EXERCISE
For the entries below, the result should be an exact transcription of the lines from the one with "theorem loadNext_cases (n" up to and including the one with "(s.port = .H ∧ s.loaded = false", and only those.

(EXTRACTED ENTRIES begins)

-- ==== Sys2Proof/Laws/Step.lean ====
section
/-! SUPPORT. What a step can do, said once: the inversion lemmas of `exec`, `acceptFrom` and `step`. -/

namespace Sys2Proof.Machine

/-- Everything LOAD can do (R151). -/
theorem loadNext_cases (n : Half) (data : List Word) (s : State) :
    (∃ e, loadError n s = some e ∧ loadNext n data s = s.raise e 8#4 (encode (.load n data)))
      ∨ (s.port = .H ∧ s.loaded = false ∧ n.toNat ≤ s.cfg.capBits
          ∧ loadNext n data s = (s.install n.toNat data).respond 8#4 0 (viewWord ⟨0, n⟩) 0) := by
  unfold loadNext
  cases h : loadError n s with
  | some e => exact .inl ⟨e, rfl, rfl⟩
  | none =>
    unfold loadError at h
    split at h
    · cases h
    split at h
    · cases h
    split at h
    · cases h
    rename_i hp hl hc
    refine .inr ⟨?_, by simpa using hl, by omega, rfl⟩
    cases hport : s.port with
    | H => rfl
    | R => exact absurd hport hp

/-- Everything DISCARD can do (R153). -/
theorem discardNext_cases (s : State) :
    (∃ e, discardError s = some e ∧ discardNext s = s.raise e 9#4 (encode .discard))
      ∨ (s.port = .H ∧ s.loaded = true ∧ discardNext s = s.drop.respond 9#4 0 0 0) := by
  unfold discardNext
  cases h : discardError s with
  | some e => exact .inl ⟨e, rfl, rfl⟩
  | none =>
    unfold discardError at h
    split at h
    · cases h
    split at h
    · cases h
    rename_i hp hl
    refine .inr ⟨?_, by simpa using hl, rfl⟩
    cases hport : s.port with
    | H => rfl
    | R => exact absurd hport hp

/-- Everything a decoded command can do: answer with code 0 and change nothing else, enter an error, create the buffer, or
discard it. -/
theorem exec_cases (i : Instr) (s : State) :
    (∃ w1 w2, exec i s = .next (s.respond i.op 0 w1 w2))
      ∨ (∃ e, exec i s = .next (s.raise e i.op (encode i)))
      ∨ (∃ n data, i = .load n data ∧ s.port = .H ∧ s.loaded = false ∧ n.toNat ≤ s.cfg.capBits
          ∧ exec i s = .next ((s.install n.toNat data).respond 8#4 0 (viewWord ⟨0, n⟩) 0))
      ∨ (i = .discard ∧ s.port = .H ∧ s.loaded = true ∧ exec i s = .next (s.drop.respond 9#4 0 0 0)) := by
  cases hv : i.view with
  | some v =>
    obtain ⟨r, hr⟩ := exec_requester i hv s
    cases r with
    | ok p => exact .inl ⟨p.1, p.2, hr⟩
    | error e => exact .inr (.inl ⟨e, hr⟩)
  | none =>
    rcases i with _ | _ | _ | _ | _ | _ | _ | ⟨n, data⟩ | _ <;> try (cases hv; done)
    · rcases loadNext_cases n data s with ⟨e, -, h⟩ | ⟨hp, hl, hc, h⟩
      · exact .inr (.inl ⟨e, congrArg _ h⟩)
      · exact .inr (.inr (.inl ⟨n, data, rfl, hp, hl, hc, congrArg _ h⟩))
    · rcases discardNext_cases s with ⟨e, -, h⟩ | ⟨hp, hl, h⟩
      · exact .inr (.inl ⟨e, congrArg _ h⟩)
      · exact .inr (.inr (.inr ⟨rfl, hp, hl, congrArg _ h⟩))

/-- Every decoded command answers a next state. -/
theorem exec_next (i : Instr) (s : State) : ∃ t, exec i s = .next t := by
  rcases exec_cases i s with ⟨_, _, h⟩ | ⟨_, h⟩ | ⟨_, _, _, _, _, _, h⟩ | ⟨_, _, _, h⟩ <;> exact ⟨_, h⟩

theorem runPacket_ok {ws : List Word} {i : Instr} (h : decode ws = .ok i) (s : State) : runPacket ws s = exec i s := by
  simp [runPacket, h]

theorem runPacket_error {ws : List Word} {m : Malformed} (h : decode ws = .error m) (s : State) :
    runPacket ws s = .next (s.raise .badcmd (opEcho ws) ws) := by
  simp [runPacket, h]

theorem runPacket_next (ws : List Word) (s : State) : ∃ t, runPacket ws s = .next t := by
  cases h : decode ws with
  | ok i => rw [runPacket_ok h]; exact exec_next i s
  | error m => exact ⟨_, runPacket_error h s⟩

/-- Everything an accepted packet can do. -/
theorem runPacket_cases (ws : List Word) (s : State) :
    (∃ op w1 w2, runPacket ws s = .next (s.respond op 0 w1 w2))
      ∨ (∃ e op packet, runPacket ws s = .next (s.raise e op packet))
      ∨ (∃ n data, decode ws = .ok (.load n data) ∧ s.port = .H ∧ s.loaded = false ∧ n.toNat ≤ s.cfg.capBits
          ∧ runPacket ws s = .next ((s.install n.toNat data).respond 8#4 0 (viewWord ⟨0, n⟩) 0))
      ∨ (decode ws = .ok .discard ∧ s.port = .H ∧ s.loaded = true ∧ runPacket ws s = .next (s.drop.respond 9#4 0 0 0)) := by
  cases h : decode ws with
  | ok i =>
    rw [runPacket_ok h]
    rcases exec_cases i s with ⟨_, _, h'⟩ | ⟨_, h'⟩ | ⟨n, data, rfl, hp, hl, hc, h'⟩ | ⟨rfl, hp, hl, h'⟩
    · exact .inl ⟨_, _, _, h'⟩
    · exact .inr (.inl ⟨_, _, _, h'⟩)
    · exact .inr (.inr (.inl ⟨n, data, rfl, hp, hl, hc, h'⟩))
    · exact .inr (.inr (.inr ⟨rfl, hp, hl, h'⟩))
  | error m => exact .inr (.inl ⟨_, _, _, runPacket_error h s⟩)

theorem acceptFrom_nil {p : Port} {s : State} (h : s.offers p = []) : acceptFrom p s = .next s := by
  simp [acceptFrom, h]

theorem acceptFrom_cons {p : Port} {s : State} {o : Offer} {rest : List Offer} (h : s.offers p = o :: rest) :
    acceptFrom p s = runPacket o.words (s.take p o) := by
  simp [acceptFrom, h]

/-- Only a port that offers a packet is served (R174). -/
theorem State.offers_of_arbitrate {s : State} {p : Port} (h : s.arbitrate = some p) : ∃ o rest, s.offers p = o :: rest := by
  unfold State.arbitrate at h
  split at h
  · cases h
  · rename_i o rest hh hr
    cases h
    exact ⟨o, rest, hh⟩
  · rename_i o rest hh hr
    cases h
    exact ⟨o, rest, hr⟩
  · rename_i o rest o' rest' hh hr
    cases p with
    | H => exact ⟨o, rest, hh⟩
    | R => exact ⟨o', rest', hr⟩

theorem State.arbitrate_eq_none_iff (s : State) : s.arbitrate = none ↔ s.hIn = [] ∧ s.rIn = [] := by
  unfold State.arbitrate
  split <;> simp_all

theorem step_reset {s : State} (h : s.resetReq = true) : step s = .next s.applyReset := by
  simp [step, h]

theorem step_halted {s : State} (hr : s.resetReq = false) (h : s.halted = true) : step s = .fault .halted := by
  simp [step, hr, h]

theorem step_idle {s : State} (hr : s.resetReq = false) (hh : s.halted = false) (ha : s.arbitrate = none) :
    step s = .next s := by
  simp [step, hr, hh, ha]

theorem step_accept {s : State} {p : Port} {o : Offer} {rest : List Offer} (hr : s.resetReq = false)
    (hh : s.halted = false) (ha : s.arbitrate = some p) (ho : s.offers p = o :: rest) :
    step s = runPacket o.words (s.take p o) := by
  simp [step, hr, hh, ha, acceptFrom_cons ho]

/-- Everything a step can do: perform a reset, be stuck while halted, wait, or run the oldest packet of the port
served. -/
theorem step_cases (s : State) :
    (s.resetReq = true ∧ step s = .next s.applyReset)
      ∨ (s.resetReq = false ∧ s.halted = true ∧ step s = .fault .halted)
      ∨ (s.resetReq = false ∧ s.halted = false ∧ s.hIn = [] ∧ s.rIn = [] ∧ step s = .next s)
      ∨ (∃ p o rest, s.resetReq = false ∧ s.halted = false ∧ s.arbitrate = some p ∧ s.offers p = o :: rest
          ∧ step s = runPacket o.words (s.take p o)) := by
  cases hr : s.resetReq with
  | true => exact .inl ⟨rfl, step_reset hr⟩
  | false =>
    cases hh : s.halted with
    | true => exact .inr (.inl ⟨rfl, rfl, step_halted hr hh⟩)
    | false =>
      cases ha : s.arbitrate with
      | none =>
        obtain ⟨h1, h2⟩ := s.arbitrate_eq_none_iff.mp ha
        exact .inr (.inr (.inl ⟨rfl, rfl, h1, h2, step_idle hr hh ha⟩))
      | some p =>
        obtain ⟨o, rest, ho⟩ := State.offers_of_arbitrate ha
        exact .inr (.inr (.inr ⟨p, o, rest, rfl, rfl, rfl, ho, step_accept hr hh ha ho⟩))

end Sys2Proof.Machine
end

(EXTRACTED ENTRIES ends)

EXERCISE ANSWER
theorem loadNext_cases (n : Half) (data : List Word) (s : State) :
    (∃ e, loadError n s = some e ∧ loadNext n data s = s.raise e 8#4 (encode (.load n data)))
      ∨ (s.port = .H ∧ s.loaded = false ∧ n.toNat ≤ s.cfg.capBits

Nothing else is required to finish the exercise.